For instance, there's a small street I take on my way home from the market on days when it's way too hot to ramble, and there are two stores on this street that make me wonder how they survive. One is a medieval re-enactors' store that sells armor, weapons (dull but accurate-looking swords, shields), and other appurtenances, including bottles of mead. Just down the street is a newcomer whose business plan I'd love to see. It sells cupcakes, bottled ice tea, skateboards, shirts, books and, on appointment, you can get a tattoo there. 

The safest way to make money by yourself or with a couple of partners remains food, though, and a couple of weeks ago as I was walking with a visitor up the hill, a guy handing out flyers handed me one for his new business, Art Burger. Yes, an all-hamburger place. The guy was eager to try out his English and told us that this place -- when it opened, since it wasn't yet open -- would be the best in town. "We're down in the Beaux Arts district -- do you know it?" I did indeed: that's where the studio I use to record my Fresh Air pieces is. I thanked him and he went on to hand out the rest of his flyers. I got it home and noticed something interesting. No, not the wide variety of what looked to be pretty good burgers. No, it was the fact that in a six-page folder, there was no address. Beaux Arts isn't a huge place, but it does cover some ground. 

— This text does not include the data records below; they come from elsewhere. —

/-- 95_test_vectors.md section 5: over an unchanged channel a Master performs exactly a Slave's deliverable events, in order, with no
diagnostic, and ends at IDX = 0. -/
def Obligations.LinkDeliversExactlyTheDeliverableEvents : Prop :=
  ∀ (events : List (Keycode × Bool)) (sl ms : State) (a b : Block),
    sl.block = some a → a.role = .slave → ms.block = some b → b.role = .master → b.idx = 0 → ms.rxq = [] →
    ∃ sl' ms',
      runSteps events.length { sl with inputs := events.map fun e => .event (.keyEvt e.1 e.2) } = .next sl'
      ∧ exec .tickMaster
          (Link.transfer id { slave := sl', master := ms, carried := (txBytes sl.trace).length }).master = .next ms'
      ∧ ms'.trace = ms.trace ++ events.filterMap (fun e => deliveredAction e.1 e.2)
      ∧ ms'.block.map Block.idx = some 0

/-! ## Decoding, encoding, stepping -/

/-- Decode of encode is the row, for every well-formed encoded row at every position that selects it. The generic FRAME row
shares its words with the rows of R67: its bytes decode to the one of those rows that has the same bytes. -/
def Obligations.DecodeOfEncodeIsTheRow : Prop :=
  (∀ (i : Instr) (j : Idx) (bs : List Byte), (∀ lo hi p c, i ≠ .frame lo hi p c) → i.wf = true →
      rowSelectedAt i j = true → encode i = some bs → decodeBytes j bs = .ok i)
    ∧ (∀ (lo hi p c : Byte) (j : Idx), ∃ i, encode (.frame lo hi p c) = some [0x69#8, lo, hi, p, c]
        ∧ decodeBytes j [0x69#8, lo, hi, p, c] = .ok i ∧ encode i = encode (.frame lo hi p c))

/-- Encode of decode is the bytes, the row decoded is well-formed and selected there, and exactly the lengths 1 and 5 decode: R67's
rows partition all 2^40 frames, R68's all bytes. -/
def Obligations.EncodeOfDecodeIsTheBytes : Prop :=
  ∀ (j : Idx) (bs : List Byte),
    (∀ i, decodeBytes j bs = .ok i → encode i = some bs ∧ i.wf = true ∧ rowSelectedAt i j = true)
    ∧ ((∃ i, decodeBytes j bs = .ok i) ↔ bs.length = 1 ∨ bs.length = 5)

/-- R67's map with the table's byte patterns: for the value BAND_START = 0xFFF0, the row of a frame read from its bytes as the
match, mask and constraint columns say, row by row. -/
def Obligations.FrameMapSelectsByBytePatterns : Prop :=
  ∀ f : Frame,
    (f.preamble ≠ 0x69#8 → rowOfFrame f = .frameBadpre f.preamble f.kcLo f.kcHi f.pressed f.cksum)
    ∧ (f.preamble = 0x69#8 → f.cksum ≠ 0x69#8 + f.kcLo + f.kcHi + f.pressed →
        rowOfFrame f = .frameBadsum f.kcLo f.kcHi f.pressed f.cksum)
    ∧ (f.preamble = 0x69#8 → f.cksum = 0x69#8 + f.kcLo + f.kcHi + f.pressed →
        (f.kcHi = 0x00#8 → f.kcLo ≠ 0x00#8 → f.kcLo ≠ 0xFF#8 → f.pressed ≠ 0x00#8 →
          rowOfFrame f = .frameStdPress f.kcLo f.pressed)
        ∧ (f.kcHi = 0x00#8 → f.kcLo ≠ 0x00#8 → f.kcLo ≠ 0xFF#8 → f.pressed = 0x00#8 →
          rowOfFrame f = .frameStdRelease f.kcLo)
        ∧ (f.kcHi = 0xFF#8 → f.kcLo.extractLsb' 4 4 = 0xF#4 →
          rowOfFrame f = .frameMacro ((f.kcLo.extractLsb' 0 4).setWidth 16) f.pressed)
        ∧ (f.kcHi = 0x00#8 → f.kcLo = 0x00#8 ∨ f.kcLo = 0xFF#8 → rowOfFrame f = .frameInvalidKc f.kcLo f.kcHi f.pressed)
        ∧ (f.kcHi = 0xFF#8 → f.kcLo.extractLsb' 4 4 ≠ 0xF#4 → rowOfFrame f = .frameInvalidKc f.kcLo f.kcHi f.pressed)
        ∧ (f.kcHi ≠ 0x00#8 → f.kcHi ≠ 0xFF#8 → rowOfFrame f = .frameInvalidKc f.kcLo f.kcHi f.pressed))

/-- Words written out from R61's layout and R67's rows (and 95_test_vectors.md section 2) decode to their rows. The two byte words
(0x69, 0x68) are R68's, which holds at IDX = 0; that a table byte is read there is the model's choice (log entry 9). -/
def Obligations.SampleWordsDecodeToTheirRows : Prop :=
  decodeTableWord 40 0x690400016E = some (.frameStdPress 0x04#8 0x01#8)
    ∧ decodeTableWord 40 0x690400006D = some (.frameStdRelease 0x04#8)
    ∧ decodeTableWord 40 0x69F7FF0160 = some (.frameMacro 0x7#16 0x01#8)
    ∧ decodeTableWord 40 0x690001016B = some (.frameInvalidKc 0x00#8 0x01#8 0x01#8)
    ∧ decodeTableWord 40 0x6904000100 = some (.frameBadsum 0x04#8 0x00#8 0x01#8 0x00#8)
    ∧ decodeTableWord 40 0x680400016E = some (.frameBadpre 0x68#8 0x04#8 0x00#8 0x01#8 0x6E#8)
    ∧ decodeTableWord 8 0x69 = some .byteSof
    ∧ decodeTableWord 8 0x68 = some (.byteHuntDiscard 0x68#8)

/-- A step runs the instruction its input decodes to, in the state whose schedule has moved on: a byte by IDX, a frame by its bytes,
Tick and KeyEvt by ROLE, RESET and a direct operation as themselves. That the schedule stands in State, and that a byte, a frame or
any operation may be an input beside R30's events (R30 says RXBYTE and FRAMEDONE are none), is the model's choice (log entry 8). -/
def Obligations.StepRunsTheDecodedInstruction : Prop :=
  ∀ (s : State) (rest : List Input),
    (∀ k b i, s.block = some k → s.inputs = .byte b :: rest → decodeBytes k.idx [b] = .ok i →
      step s = exec i { s with inputs := rest })
    ∧ (∀ k f i, s.block = some k → s.inputs = .frame f :: rest → decodeBytes k.idx (frameBytes f) = .ok i →
      step s = exec i { s with inputs := rest })
    ∧ (∀ i, s.inputs = .apply i :: rest → step s = exec i { s with inputs := rest })
    ∧ (∀ r, s.inputs = .event (.reset r) :: rest → step s = exec (.reset r) { s with inputs := rest })
    ∧ (∀ k, s.block = some k → s.inputs = .event .tick :: rest →
      (k.role = .master → step s = exec .tickMaster { s with inputs := rest })
      ∧ (k.role = .slave → step s = exec .tickSlave { s with inputs := rest }))
    ∧ (∀ k c p, s.block = some k → s.inputs = .event (.keyEvt c p) :: rest →
      (k.role = .master → step s = exec (.keyevtMaster c p) { s with inputs := rest })
      ∧ (k.role = .slave → step s = exec (.keyevtSlave c p) { s with inputs := rest }))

Coincidentally, I was down there a day later, with this same friend, and, as we walked down a main street, she pointed out that we were in front of Art Burger. Just as she mentioned it, the smell hit me. It smelled good. Seriously good. And, it being where it is, it'd be a snap to find again. But why they went to the bother of printing up hundreds of these brochures in full color and handing them out and omitting the address makes no sense at all. There was a young woman out front and I mentioned that I was glad I'd found the place and, picking up one of the brochures, I pointed out to her that the address wasn't on it. "What does that matter?" she said. "You're here, so you've found it!" 

Anyway, I'll be down there sometime soon to check them out, and if you're curious, they have a website. I just hope that, with the acumen on the business side they've already shown, they'll still be open when I get around to going there.